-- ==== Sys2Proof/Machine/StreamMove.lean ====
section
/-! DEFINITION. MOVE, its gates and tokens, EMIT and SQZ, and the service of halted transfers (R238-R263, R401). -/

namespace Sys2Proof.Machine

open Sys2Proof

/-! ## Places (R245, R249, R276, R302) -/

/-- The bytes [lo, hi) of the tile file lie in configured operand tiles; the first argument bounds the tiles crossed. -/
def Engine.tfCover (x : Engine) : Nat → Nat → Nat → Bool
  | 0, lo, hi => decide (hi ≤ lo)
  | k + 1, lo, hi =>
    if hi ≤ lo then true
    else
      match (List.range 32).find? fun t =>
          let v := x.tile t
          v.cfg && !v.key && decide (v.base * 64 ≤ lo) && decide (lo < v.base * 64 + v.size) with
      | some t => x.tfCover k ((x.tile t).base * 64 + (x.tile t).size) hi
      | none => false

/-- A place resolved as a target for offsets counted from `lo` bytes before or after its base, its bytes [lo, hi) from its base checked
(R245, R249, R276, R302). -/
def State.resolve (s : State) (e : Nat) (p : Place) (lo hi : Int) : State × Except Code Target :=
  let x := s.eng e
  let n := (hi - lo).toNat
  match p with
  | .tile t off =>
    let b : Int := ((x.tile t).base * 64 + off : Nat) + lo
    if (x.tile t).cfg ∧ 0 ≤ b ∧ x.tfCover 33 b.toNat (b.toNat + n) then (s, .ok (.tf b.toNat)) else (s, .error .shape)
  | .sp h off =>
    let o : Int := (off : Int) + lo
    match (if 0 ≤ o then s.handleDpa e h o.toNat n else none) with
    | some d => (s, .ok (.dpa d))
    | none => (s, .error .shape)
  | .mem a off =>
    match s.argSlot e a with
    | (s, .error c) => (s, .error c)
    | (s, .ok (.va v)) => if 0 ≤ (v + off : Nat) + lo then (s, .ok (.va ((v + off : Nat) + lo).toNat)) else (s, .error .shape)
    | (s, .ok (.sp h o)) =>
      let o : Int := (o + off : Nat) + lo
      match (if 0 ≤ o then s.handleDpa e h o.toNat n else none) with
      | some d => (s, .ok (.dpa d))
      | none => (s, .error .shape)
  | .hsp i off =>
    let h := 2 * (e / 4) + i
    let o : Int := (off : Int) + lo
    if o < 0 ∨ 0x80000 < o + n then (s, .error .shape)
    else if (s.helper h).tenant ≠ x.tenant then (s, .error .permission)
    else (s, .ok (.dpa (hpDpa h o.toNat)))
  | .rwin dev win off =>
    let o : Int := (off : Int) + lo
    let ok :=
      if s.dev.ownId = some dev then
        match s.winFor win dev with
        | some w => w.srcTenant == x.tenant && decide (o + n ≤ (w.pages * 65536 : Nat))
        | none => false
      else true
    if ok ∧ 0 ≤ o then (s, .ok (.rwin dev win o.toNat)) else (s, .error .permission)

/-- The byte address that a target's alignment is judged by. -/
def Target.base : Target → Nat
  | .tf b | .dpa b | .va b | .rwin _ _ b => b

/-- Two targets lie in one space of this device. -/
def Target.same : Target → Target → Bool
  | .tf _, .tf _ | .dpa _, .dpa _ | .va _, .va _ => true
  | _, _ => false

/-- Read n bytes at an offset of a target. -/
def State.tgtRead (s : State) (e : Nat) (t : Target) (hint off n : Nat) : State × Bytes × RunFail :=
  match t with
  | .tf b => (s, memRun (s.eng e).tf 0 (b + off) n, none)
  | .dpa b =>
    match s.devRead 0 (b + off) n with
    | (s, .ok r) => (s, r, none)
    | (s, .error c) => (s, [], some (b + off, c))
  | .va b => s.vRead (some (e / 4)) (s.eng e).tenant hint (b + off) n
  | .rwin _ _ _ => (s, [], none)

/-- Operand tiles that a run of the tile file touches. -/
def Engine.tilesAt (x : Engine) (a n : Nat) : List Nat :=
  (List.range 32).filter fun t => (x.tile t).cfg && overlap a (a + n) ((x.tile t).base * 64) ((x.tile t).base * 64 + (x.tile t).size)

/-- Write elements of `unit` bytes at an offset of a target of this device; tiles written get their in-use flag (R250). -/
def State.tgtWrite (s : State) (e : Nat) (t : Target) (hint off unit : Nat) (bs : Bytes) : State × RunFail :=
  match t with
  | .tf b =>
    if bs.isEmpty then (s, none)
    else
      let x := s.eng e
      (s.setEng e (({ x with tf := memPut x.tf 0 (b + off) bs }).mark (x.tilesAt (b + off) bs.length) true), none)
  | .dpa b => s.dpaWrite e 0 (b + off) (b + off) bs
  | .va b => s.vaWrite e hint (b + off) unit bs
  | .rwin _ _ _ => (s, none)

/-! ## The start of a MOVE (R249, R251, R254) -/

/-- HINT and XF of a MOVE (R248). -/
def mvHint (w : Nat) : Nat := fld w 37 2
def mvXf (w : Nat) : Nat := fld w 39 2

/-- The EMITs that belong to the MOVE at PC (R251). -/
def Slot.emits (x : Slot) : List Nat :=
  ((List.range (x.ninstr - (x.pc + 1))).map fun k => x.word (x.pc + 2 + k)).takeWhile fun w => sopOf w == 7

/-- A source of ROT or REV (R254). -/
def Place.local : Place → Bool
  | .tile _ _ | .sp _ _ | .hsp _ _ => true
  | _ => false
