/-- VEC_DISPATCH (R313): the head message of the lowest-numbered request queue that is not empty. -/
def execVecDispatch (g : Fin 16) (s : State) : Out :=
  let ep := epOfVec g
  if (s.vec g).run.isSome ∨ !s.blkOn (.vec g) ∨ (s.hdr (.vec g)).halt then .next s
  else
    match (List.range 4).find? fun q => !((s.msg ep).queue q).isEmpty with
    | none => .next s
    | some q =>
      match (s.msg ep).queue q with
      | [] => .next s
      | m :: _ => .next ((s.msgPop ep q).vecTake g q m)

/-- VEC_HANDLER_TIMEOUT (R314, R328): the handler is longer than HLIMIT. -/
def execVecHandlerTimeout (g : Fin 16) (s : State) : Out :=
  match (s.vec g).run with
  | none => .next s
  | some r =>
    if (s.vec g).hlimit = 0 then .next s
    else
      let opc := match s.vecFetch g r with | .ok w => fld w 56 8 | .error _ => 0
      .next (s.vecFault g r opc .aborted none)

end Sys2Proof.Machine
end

#### Directions
With the first line of the material as the start and the line containing "R276, R302) -/" as the end, repeat that span exactly and add nothing.

#### Worked solution
-- ==== Sys2Proof/Machine/StreamMove.lean ====
section
/-! DEFINITION. MOVE, its gates and tokens, EMIT and SQZ, and the service of halted transfers (R238-R263, R401). -/

namespace Sys2Proof.Machine

open Sys2Proof

/-! ## Places (R245, R249, R276, R302) -/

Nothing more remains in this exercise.